*** DATASET CONTENT ***

/-! ## takeFault -/

@[simp] theorem State.takeFault_params (s : State) (who : Agent) (c : FaultCode) :
    (s.takeFault who c).params = s.params := by cases who <;> rfl
@[simp] theorem State.takeFault_link (s : State) (who : Agent) (c : FaultCode) :
    (s.takeFault who c).link = s.link := by cases who <;> rfl
@[simp] theorem State.takeFault_cfg (s : State) (who : Agent) (c : FaultCode) :
    (s.takeFault who c).cfg = s.cfg := by cases who <;> rfl
@[simp] theorem State.takeFault_wr (s : State) (who : Agent) (c : FaultCode) :
    (s.takeFault who c).wr = s.wr := by cases who <;> rfl
@[simp] theorem State.takeFault_rd (s : State) (who : Agent) (c : FaultCode) :
    (s.takeFault who c).rd = s.rd := by cases who <;> rfl
@[simp] theorem State.takeFault_count (s : State) (who : Agent) (c : FaultCode) :
    (s.takeFault who c).count = s.count := by cases who <;> rfl
@[simp] theorem State.takeFault_pclaim (s : State) (who : Agent) (c : FaultCode) :
    (s.takeFault who c).pclaim = s.pclaim := by cases who <;> rfl
@[simp] theorem State.takeFault_cclaim (s : State) (who : Agent) (c : FaultCode) :
    (s.takeFault who c).cclaim = s.cclaim := by cases who <;> rfl
@[simp] theorem State.takeFault_cwait (s : State) (who : Agent) (c : FaultCode) :
    (s.takeFault who c).cwait = s.cwait := by cases who <;> rfl
@[simp] theorem State.takeFault_ctmo (s : State) (who : Agent) (c : FaultCode) :
    (s.takeFault who c).ctmo = s.ctmo := by cases who <;> rfl
@[simp] theorem State.takeFault_slots (s : State) (who : Agent) (c : FaultCode) :
    (s.takeFault who c).slots = s.slots := by cases who <;> rfl
@[simp] theorem State.takeFault_refusedMet (s : State) (who : Agent) (c : FaultCode) :
    (s.takeFault who c).refusedMet = s.refusedMet := by cases who <;> rfl
@[simp] theorem State.takeFault_transmits (s : State) (who : Agent) (c : FaultCode) :
    (s.takeFault who c).transmits = s.transmits := by cases who <;> rfl
@[simp] theorem State.takeFault_env (s : State) (who : Agent) (c : FaultCode) :
    (s.takeFault who c).env = s.env := by cases who <;> rfl
@[simp] theorem State.takeFault_turn (s : State) (who : Agent) (c : FaultCode) :
    (s.takeFault who c).turn = s.turn := by cases who <;> rfl
@[simp] theorem State.takeFault_schedule (s : State) (who : Agent) (c : FaultCode) :
    (s.takeFault who c).schedule = s.schedule := by cases who <;> rfl
@[simp] theorem State.takeFault_draws (s : State) (who : Agent) (c : FaultCode) :
    (s.takeFault who c).draws = s.draws := by cases who <;> rfl

/-! ## markRefused -/

@[simp] theorem State.markRefused_params (s : State) (who : Agent) :
    (s.markRefused who).params = s.params := by cases who <;> rfl
@[simp] theorem State.markRefused_lstate (s : State) (who : Agent) :
    (s.markRefused who).lstate = s.lstate := by cases who <;> rfl
@[simp] theorem State.markRefused_link (s : State) (who : Agent) :
    (s.markRefused who).link = s.link := by cases who <;> rfl
@[simp] theorem State.markRefused_cfg (s : State) (who : Agent) :
    (s.markRefused who).cfg = s.cfg := by cases who <;> rfl
@[simp] theorem State.markRefused_fault (s : State) (who : Agent) :
    (s.markRefused who).fault = s.fault := by cases who <;> rfl
@[simp] theorem State.markRefused_wr (s : State) (who : Agent) : (s.markRefused who).wr = s.wr := by cases who <;> rfl
@[simp] theorem State.markRefused_rd (s : State) (who : Agent) : (s.markRefused who).rd = s.rd := by cases who <;> rfl
@[simp] theorem State.markRefused_count (s : State) (who : Agent) :
    (s.markRefused who).count = s.count := by cases who <;> rfl
@[simp] theorem State.markRefused_pclaim (s : State) (who : Agent) :
    (s.markRefused who).pclaim = s.pclaim := by cases who <;> rfl
@[simp] theorem State.markRefused_cclaim (s : State) (who : Agent) :
    (s.markRefused who).cclaim = s.cclaim := by cases who <;> rfl
@[simp] theorem State.markRefused_cwait (s : State) (who : Agent) :
    (s.markRefused who).cwait = s.cwait := by cases who <;> rfl
@[simp] theorem State.markRefused_ctmo (s : State) (who : Agent) :
    (s.markRefused who).ctmo = s.ctmo := by cases who <;> rfl
@[simp] theorem State.markRefused_slots (s : State) (who : Agent) :
    (s.markRefused who).slots = s.slots := by cases who <;> rfl
@[simp] theorem State.markRefused_transmits (s : State) (who : Agent) :
    (s.markRefused who).transmits = s.transmits := by cases who <;> rfl
@[simp] theorem State.markRefused_env (s : State) (who : Agent) :
    (s.markRefused who).env = s.env := by cases who <;> rfl
@[simp] theorem State.markRefused_turn (s : State) (who : Agent) :
    (s.markRefused who).turn = s.turn := by cases who <;> rfl
@[simp] theorem State.markRefused_schedule (s : State) (who : Agent) :
    (s.markRefused who).schedule = s.schedule := by cases who <;> rfl
@[simp] theorem State.markRefused_draws (s : State) (who : Agent) :
    (s.markRefused who).draws = s.draws := by cases who <;> rfl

*** End of DATASET CONTENT ***

Every line of the listing above should be copied word for word.

[YOUR RESPONSE]
/-! ## takeFault -/

@[simp] theorem State.takeFault_params (s : State) (who : Agent) (c : FaultCode) :
    (s.takeFault who c).params = s.params := by cases who <;> rfl
@[simp] theorem State.takeFault_link (s : State) (who : Agent) (c : FaultCode) :
    (s.takeFault who c).link = s.link := by cases who <;> rfl
@[simp] theorem State.takeFault_cfg (s : State) (who : Agent) (c : FaultCode) :
    (s.takeFault who c).cfg = s.cfg := by cases who <;> rfl
@[simp] theorem State.takeFault_wr (s : State) (who : Agent) (c : FaultCode) :
    (s.takeFault who c).wr = s.wr := by cases who <;> rfl
@[simp] theorem State.takeFault_rd (s : State) (who : Agent) (c : FaultCode) :
    (s.takeFault who c).rd = s.rd := by cases who <;> rfl
@[simp] theorem State.takeFault_count (s : State) (who : Agent) (c : FaultCode) :
    (s.takeFault who c).count = s.count := by cases who <;> rfl
@[simp] theorem State.takeFault_pclaim (s : State) (who : Agent) (c : FaultCode) :
    (s.takeFault who c).pclaim = s.pclaim := by cases who <;> rfl
@[simp] theorem State.takeFault_cclaim (s : State) (who : Agent) (c : FaultCode) :
    (s.takeFault who c).cclaim = s.cclaim := by cases who <;> rfl
@[simp] theorem State.takeFault_cwait (s : State) (who : Agent) (c : FaultCode) :
    (s.takeFault who c).cwait = s.cwait := by cases who <;> rfl
@[simp] theorem State.takeFault_ctmo (s : State) (who : Agent) (c : FaultCode) :
    (s.takeFault who c).ctmo = s.ctmo := by cases who <;> rfl
@[simp] theorem State.takeFault_slots (s : State) (who : Agent) (c : FaultCode) :
    (s.takeFault who c).slots = s.slots := by cases who <;> rfl
@[simp] theorem State.takeFault_refusedMet (s : State) (who : Agent) (c : FaultCode) :
    (s.takeFault who c).refusedMet = s.refusedMet := by cases who <;> rfl
@[simp] theorem State.takeFault_transmits (s : State) (who : Agent) (c : FaultCode) :
    (s.takeFault who c).transmits = s.transmits := by cases who <;> rfl
@[simp] theorem State.takeFault_env (s : State) (who : Agent) (c : FaultCode) :
    (s.takeFault who c).env = s.env := by cases who <;> rfl
@[simp] theorem State.takeFault_turn (s : State) (who : Agent) (c : FaultCode) :
    (s.takeFault who c).turn = s.turn := by cases who <;> rfl
@[simp] theorem State.takeFault_schedule (s : State) (who : Agent) (c : FaultCode) :
    (s.takeFault who c).schedule = s.schedule := by cases who <;> rfl
@[simp] theorem State.takeFault_draws (s : State) (who : Agent) (c : FaultCode) :
    (s.takeFault who c).draws = s.draws := by cases who <;> rfl

/-! ## markRefused -/

@[simp] theorem State.markRefused_params (s : State) (who : Agent) :
    (s.markRefused who).params = s.params := by cases who <;> rfl
@[simp] theorem State.markRefused_lstate (s : State) (who : Agent) :
    (s.markRefused who).lstate = s.lstate := by cases who <;> rfl
@[simp] theorem State.markRefused_link (s : State) (who : Agent) :
    (s.markRefused who).link = s.link := by cases who <;> rfl
@[simp] theorem State.markRefused_cfg (s : State) (who : Agent) :
    (s.markRefused who).cfg = s.cfg := by cases who <;> rfl
@[simp] theorem State.markRefused_fault (s : State) (who : Agent) :
    (s.markRefused who).fault = s.fault := by cases who <;> rfl
@[simp] theorem State.markRefused_wr (s : State) (who : Agent) : (s.markRefused who).wr = s.wr := by cases who <;> rfl
@[simp] theorem State.markRefused_rd (s : State) (who : Agent) : (s.markRefused who).rd = s.rd := by cases who <;> rfl
@[simp] theorem State.markRefused_count (s : State) (who : Agent) :
    (s.markRefused who).count = s.count := by cases who <;> rfl
@[simp] theorem State.markRefused_pclaim (s : State) (who : Agent) :
    (s.markRefused who).pclaim = s.pclaim := by cases who <;> rfl
@[simp] theorem State.markRefused_cclaim (s : State) (who : Agent) :
    (s.markRefused who).cclaim = s.cclaim := by cases who <;> rfl
@[simp] theorem State.markRefused_cwait (s : State) (who : Agent) :
    (s.markRefused who).cwait = s.cwait := by cases who <;> rfl
@[simp] theorem State.markRefused_ctmo (s : State) (who : Agent) :
    (s.markRefused who).ctmo = s.ctmo := by cases who <;> rfl
@[simp] theorem State.markRefused_slots (s : State) (who : Agent) :
    (s.markRefused who).slots = s.slots := by cases who <;> rfl
@[simp] theorem State.markRefused_transmits (s : State) (who : Agent) :
    (s.markRefused who).transmits = s.transmits := by cases who <;> rfl
@[simp] theorem State.markRefused_env (s : State) (who : Agent) :
    (s.markRefused who).env = s.env := by cases who <;> rfl
@[simp] theorem State.markRefused_turn (s : State) (who : Agent) :
    (s.markRefused who).turn = s.turn := by cases who <;> rfl
@[simp] theorem State.markRefused_schedule (s : State) (who : Agent) :
    (s.markRefused who).schedule = s.schedule := by cases who <;> rfl
@[simp] theorem State.markRefused_draws (s : State) (who : Agent) :
    (s.markRefused who).draws = s.draws := by cases who <;> rfl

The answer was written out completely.